I know in my cold lifeless heart
And believe in the soul that is questioned I even had
-that these things which I will share are true; as true as I am hanging here now.
In a world full of great minds -teaching the great minds before them -to the would-be, and hopeful, great minds to come -I find myself, here, conflicted.
Althusser might argue that I was doomed from the beginning. Because my education was already laid out and chosen for me -before I was even born. My gender, my race, my class-standing has determined so much of my life that I could never say I actually had a choice –whether that be good or bad.
Nietzsche may have tried to give me comfort in reminding me that everything was all just an illusion which I’d come to take as truth. And all I may have needed was to remember that the world was literally what we, (what you), made it, because there are no definitive truths; despite what we may say otherwise.

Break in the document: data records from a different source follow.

-- ==== Sys2Proof/Laws/State.lean ====
section
/-! SUPPORT. The small lemmas of the state: what each update of a district's record, trip engine and changeover
state, of the ramp list unit and of the line interface gives, and every field it leaves, one lemma each, true by
rfl. -/

namespace Sys2Proof.Machine

/-! ### One value per district -/

@[simp] theorem PerDistrict.get_all {α : Type} (x : α) (k : District) : (PerDistrict.all x).get k = x := by
  fin_cases k <;> rfl

@[simp] theorem PerDistrict.get_map {α : Type} (f : α → α) (q : PerDistrict α) (k : District) :
    (q.map f).get k = f (q.get k) := by
  fin_cases k <;> rfl

@[simp] theorem PerDistrict.get_set_self {α : Type} (q : PerDistrict α) (k : District) (x : α) :
    (q.set k x).get k = x := by
  fin_cases k <;> rfl

@[simp] theorem PerDistrict.get_set_other {α : Type} (q : PerDistrict α) {j k : District} (h : j ≠ k) (x : α) :
    (q.set k x).get j = q.get j := by
  fin_cases j <;> fin_cases k <;> first | rfl | exact absurd rfl h

/-- Equal at every district is equal. -/
theorem PerDistrict.ext_get {α : Type} {p q : PerDistrict α} (h : ∀ k : District, p.get k = q.get k) : p = q := by
  cases p
  cases q
  have h0 := h 0
  have h1 := h 1
  have h2 := h 2
  have h3 := h 3
  simp only [PerDistrict.get] at h0 h1 h2 h3
  simp only [h0, h1, h2, h3]

/-! ### Records, engines and relays -/

@[simp] theorem State.record_setRecord_self (s : State) (k : District) (d : DistrictRecord) :
    (s.setRecord k d).record k = d := PerDistrict.get_set_self _ _ _

@[simp] theorem State.record_setRecord_other (s : State) {j k : District} (h : j ≠ k) (d : DistrictRecord) :
    (s.setRecord k d).record j = s.record j := PerDistrict.get_set_other _ h _

@[simp] theorem State.engine_setEngine_self (s : State) (k : District) (e : Engine) :
    (s.setEngine k e).engine k = e := PerDistrict.get_set_self _ _ _

@[simp] theorem State.engine_setEngine_other (s : State) {j k : District} (h : j ≠ k) (e : Engine) :
    (s.setEngine k e).engine j = s.engine j := PerDistrict.get_set_other _ h _

@[simp] theorem State.relay_setRelay_self (s : State) (k : District) (r : Relay) :
    (s.setRelay k r).relay k = r := PerDistrict.get_set_self _ _ _

@[simp] theorem State.relay_setRelay_other (s : State) {j k : District} (h : j ≠ k) (r : Relay) :
    (s.setRelay k r).relay j = s.relay j := PerDistrict.get_set_other _ h _

@[simp] theorem State.modRecord_eq (s : State) (k : District) (f : DistrictRecord → DistrictRecord) :
    s.modRecord k f = s.setRecord k (f (s.record k)) := rfl

@[simp] theorem State.modRelay_eq (s : State) (k : District) (f : Relay → Relay) :
    s.modRelay k f = s.setRelay k (f (s.relay k)) := rfl

@[simp] theorem State.modRx_eq (s : State) (f : Receiver → Receiver) :
    s.modRx f = s.modLine (fun l => { l with rx := f l.rx }) := rfl

/-! ### setRecord -/

@[simp] theorem State.engine_setRecord (s : State) (k : District) (d : DistrictRecord) (j : District) :
    (s.setRecord k d).engine j = s.engine j := rfl

@[simp] theorem State.relay_setRecord (s : State) (k : District) (d : DistrictRecord) (j : District) :
    (s.setRecord k d).relay j = s.relay j := rfl

@[simp] theorem State.halted_setRecord (s : State) (k : District) (d : DistrictRecord) : (s.setRecord k d).halted = s.halted := rfl

@[simp] theorem State.group_setRecord (s : State) (k : District) (d : DistrictRecord) : (s.setRecord k d).group = s.group := rfl

@[simp] theorem State.stationId_setRecord (s : State) (k : District) (d : DistrictRecord) : (s.setRecord k d).stationId = s.stationId := rfl

@[simp] theorem State.budget_setRecord (s : State) (k : District) (d : DistrictRecord) : (s.setRecord k d).budget = s.budget := rfl

@[simp] theorem State.strPins_setRecord (s : State) (k : District) (d : DistrictRecord) : (s.setRecord k d).strPins = s.strPins := rfl

@[simp] theorem State.isenPins_setRecord (s : State) (k : District) (d : DistrictRecord) : (s.setRecord k d).isenPins = s.isenPins := rfl

@[simp] theorem State.vsenPin_setRecord (s : State) (k : District) (d : DistrictRecord) : (s.setRecord k d).vsenPin = s.vsenPin := rfl

@[simp] theorem State.converter_setRecord (s : State) (k : District) (d : DistrictRecord) : (s.setRecord k d).converter = s.converter := rfl

@[simp] theorem State.supply_setRecord (s : State) (k : District) (d : DistrictRecord) : (s.setRecord k d).supply = s.supply := rfl

@[simp] theorem State.stopQ_setRecord (s : State) (k : District) (d : DistrictRecord) : (s.setRecord k d).stopQ = s.stopQ := rfl

@[simp] theorem State.resumeQ_setRecord (s : State) (k : District) (d : DistrictRecord) : (s.setRecord k d).resumeQ = s.resumeQ := rfl

@[simp] theorem State.releaseQ_setRecord (s : State) (k : District) (d : DistrictRecord) : (s.setRecord k d).releaseQ = s.releaseQ := rfl

@[simp] theorem State.cnfQ_setRecord (s : State) (k : District) (d : DistrictRecord) : (s.setRecord k d).cnfQ = s.cnfQ := rfl

@[simp] theorem State.mode_setRecord (s : State) (k : District) (d : DistrictRecord) : (s.setRecord k d).mode = s.mode := rfl

@[simp] theorem State.readings_setRecord (s : State) (k : District) (d : DistrictRecord) : (s.setRecord k d).readings = s.readings := rfl

@[simp] theorem State.config_setRecord (s : State) (k : District) (d : DistrictRecord) : (s.setRecord k d).config = s.config := rfl

@[simp] theorem State.halt_setRecord (s : State) (k : District) (d : DistrictRecord) : (s.setRecord k d).halt = s.halt := rfl

@[simp] theorem State.haltEnded_setRecord (s : State) (k : District) (d : DistrictRecord) : (s.setRecord k d).haltEnded = s.haltEnded := rfl

@[simp] theorem State.selfTestNote_setRecord (s : State) (k : District) (d : DistrictRecord) : (s.setRecord k d).selfTestNote = s.selfTestNote := rfl

@[simp] theorem State.duplicateNote_setRecord (s : State) (k : District) (d : DistrictRecord) : (s.setRecord k d).duplicateNote = s.duplicateNote := rfl

@[simp] theorem State.selfTest_setRecord (s : State) (k : District) (d : DistrictRecord) : (s.setRecord k d).selfTest = s.selfTest := rfl

@[simp] theorem State.listen_setRecord (s : State) (k : District) (d : DistrictRecord) : (s.setRecord k d).listen = s.listen := rfl

@[simp] theorem State.engines_setRecord (s : State) (k : District) (d : DistrictRecord) : (s.setRecord k d).engines = s.engines := rfl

Shakespeare had unknowingly taught me that if you break the rules enough and decide to make up your own words that one day you may be immortalized for doing so -even if your authorship is questioned…
…but not today.
For today, I am nobody. Today I cannot escape the truth, even if it is all just an illusion. I fight with the fact that I could not have changed what was already to be before I was born. There has been just as little choice in who I was -as to who I might have been.
I am told to think outside the box, to add, slightly, to what is presently known (or) to UNVEIL SOME GREAT MYSTERY OF THOUGHT! However, I am also told that while I am encouraged to think outside of the box that I am to always remain confined within the box.
For while my predecessors, the great minds I am reminded of and taught of daily, challenged the system and thought freely -and are now, only outside of their time, renowned; I am told to “freely” think…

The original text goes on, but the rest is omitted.